Ika Natassa sendiri udah lama berkecimpung di dunia sastra Indonesia dan dikenal lewat karya-karya seperti 'Critical Eleven' dan 'Twivortiare'. Yang bikin 'Aku Bukan Cinderella' unik adalah cara dia mencampur humor, drama, dan chemistry antar tokoh utama tanpa terkesan dipaksakan. Aku pribadi suka banget sama dinamika hubungan dalam ceritanya yang nggak melulu tentang cinta instan, tapi juga proses saling memahami.
Kalau kamu baru mulai eksplor novel Indonesia, karyanya Ika Natassa bisa jadi pintu masuk yang asik. 'Aku Bukan Cinderella' terutama cocok buat yang suka cerita tentang perempuan mandiri dan hubungan yang berkembang secara organik.
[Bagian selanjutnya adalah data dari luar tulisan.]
-- ==== Sys2Proof/Machine/TimerRegs.lean ====
section
/-! DEFINITION. The bus operations of the two timers: value reads, latch writes, control reads and writes (43_register_file.md R198
to R205, R208 to R212). -/

namespace Sys2Proof.Machine

/-! ### What the writes do to a timer -/

/-- A low latch byte: the latch alone (43_register_file.md R202, R204). -/
def Timer.writeLatchLo (v : Byte) (t : Timer) : Timer := { t with latch := withLo8 t.latch v }

/-- A high latch byte: the latch, and the live value while the run bit of the effective control byte is clear (43_register_file.md R203,
R205; DESIGN CHOICE D13, notes/assumptions/24.md). -/
def Timer.writeLatchHi (v : Byte) (t : Timer) : Timer :=
  if runBit t.control then { t with latch := withHi8 t.latch v }
  else { t with latch := withHi8 t.latch v, value := withHi8 t.latch v }

/-- `StageControl(T, v)` (43_register_file.md R212). -/
def Timer.stageControl (v : Byte) (t : Timer) : Timer := { t with pendingControl := v, pendingValid := true }

/-- `WR_CRA` on timer A: stage, and select the input at once (43_register_file.md R210; 30_encoding.md R88). -/
def Timer.writeControlA (v : Byte) (t : Timer) : Timer :=
  { t.stageControl v with countsSystemClock := !inModeA v, countsOtherTimerUnderflow := false }

/-- `WR_CRB` on timer B: stage, and select the input at once (43_register_file.md R211; 30_encoding.md R89). -/
def Timer.writeControlB (v : Byte) (t : Timer) : Timer :=
  { t.stageControl v with countsSystemClock := inModeB v == 0b00, countsOtherTimerUnderflow := inModeB v == 0b10 }

/-! ### Bus operations -/

/-- `RD_TALO` (43_register_file.md R198). -/
def execRdTalo (c : Inst) (addr : Addr) (s : State) : Host.Outcome State Fault Refusal :=
  s.plainRead c addr fun ch => lo8 ch.timerA.value

/-- `RD_TAHI` (43_register_file.md R199). -/
def execRdTahi (c : Inst) (addr : Addr) (s : State) : Host.Outcome State Fault Refusal :=
  s.plainRead c addr fun ch => hi8 ch.timerA.value

/-- `RD_TBLO` (43_register_file.md R200). -/
def execRdTblo (c : Inst) (addr : Addr) (s : State) : Host.Outcome State Fault Refusal :=
  s.plainRead c addr fun ch => lo8 ch.timerB.value

/-- `RD_TBHI` (43_register_file.md R201). -/
def execRdTbhi (c : Inst) (addr : Addr) (s : State) : Host.Outcome State Fault Refusal :=
  s.plainRead c addr fun ch => hi8 ch.timerB.value

/-- `WR_TALO` (43_register_file.md R202). -/
def execWrTalo (c : Inst) (addr : Addr) (v : Byte) (s : State) : Host.Outcome State Fault Refusal :=
  s.chipWrite c addr v fun ch => { ch with timerA := ch.timerA.writeLatchLo v }

/-- `WR_TAHI` (43_register_file.md R203). -/
def execWrTahi (c : Inst) (addr : Addr) (v : Byte) (s : State) : Host.Outcome State Fault Refusal :=
  s.chipWrite c addr v fun ch => { ch with timerA := ch.timerA.writeLatchHi v }

/-- `WR_TBLO` (43_register_file.md R204). -/
def execWrTblo (c : Inst) (addr : Addr) (v : Byte) (s : State) : Host.Outcome State Fault Refusal :=
  s.chipWrite c addr v fun ch => { ch with timerB := ch.timerB.writeLatchLo v }

/-- `WR_TBHI` (43_register_file.md R205). -/
def execWrTbhi (c : Inst) (addr : Addr) (v : Byte) (s : State) : Host.Outcome State Fault Refusal :=
  s.chipWrite c addr v fun ch => { ch with timerB := ch.timerB.writeLatchHi v }

/-- `RD_CRA` (43_register_file.md R208): the effective byte. -/
def execRdCra (c : Inst) (addr : Addr) (s : State) : Host.Outcome State Fault Refusal :=
  s.plainRead c addr fun ch => ch.timerA.control

/-- `RD_CRB` (43_register_file.md R209): the effective byte. -/
def execRdCrb (c : Inst) (addr : Addr) (s : State) : Host.Outcome State Fault Refusal :=
  s.plainRead c addr fun ch => ch.timerB.control

/-- `WR_CRA` (43_register_file.md R210). -/
def execWrCra (c : Inst) (addr : Addr) (v : Byte) (s : State) : Host.Outcome State Fault Refusal :=
  s.chipWrite c addr v fun ch => { ch with timerA := ch.timerA.writeControlA v }

/-- `WR_CRB` (43_register_file.md R211). -/
def execWrCrb (c : Inst) (addr : Addr) (v : Byte) (s : State) : Host.Outcome State Fault Refusal :=
  s.chipWrite c addr v fun ch => { ch with timerB := ch.timerB.writeControlB v }

end Sys2Proof.Machine
end

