-- ==== Sys2Proof/Machine/Core.lean ====
section
/-! DEFINITION. The machine as the host's interface reads it. -/

def Sys2Proof.core : Host.Core :=
  { State := Sys2Proof.Machine.State, Fault := Sys2Proof.Machine.Fault, Refusal := Sys2Proof.Machine.Refusal,
    step := Sys2Proof.Machine.step, reset := Sys2Proof.Machine.State.reset }
end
Plus, setting kantor dan kehidupan profesionalnya itu bener-bener ngegambarin dinamika anak muda jaman sekarang.
Yang bikin aku semakin respect sama Ika Natassa adalah konsistensinya dalam menulis cerita romantis tanpa terjebak cliché. Karakter utamanya selalu punya depth, dan konfliknya nggak melulu tentang cinta segitiga atau miskomunikasi klise. Di 'Aku Bukan Cinderella', misalnya, ada banyak momen dimana protagonisnya menunjukkan growth pribadi di luar hubungan romantisnya.
Buat yang penasaran sama gaya tulisan Ika Natassa, aku sarankan baca langsung 'Aku Bukan Cinderella' atau cek wawancara-wawancaranya di media. Cara dia ngobrolin proses kreatif dan inspirasi dibalik karakter-karakternya itu bikin makin apreasiasi karyanya. Serius deh, jarang nemu penulis lokal yang bisa bikin romansa urban seenak ini!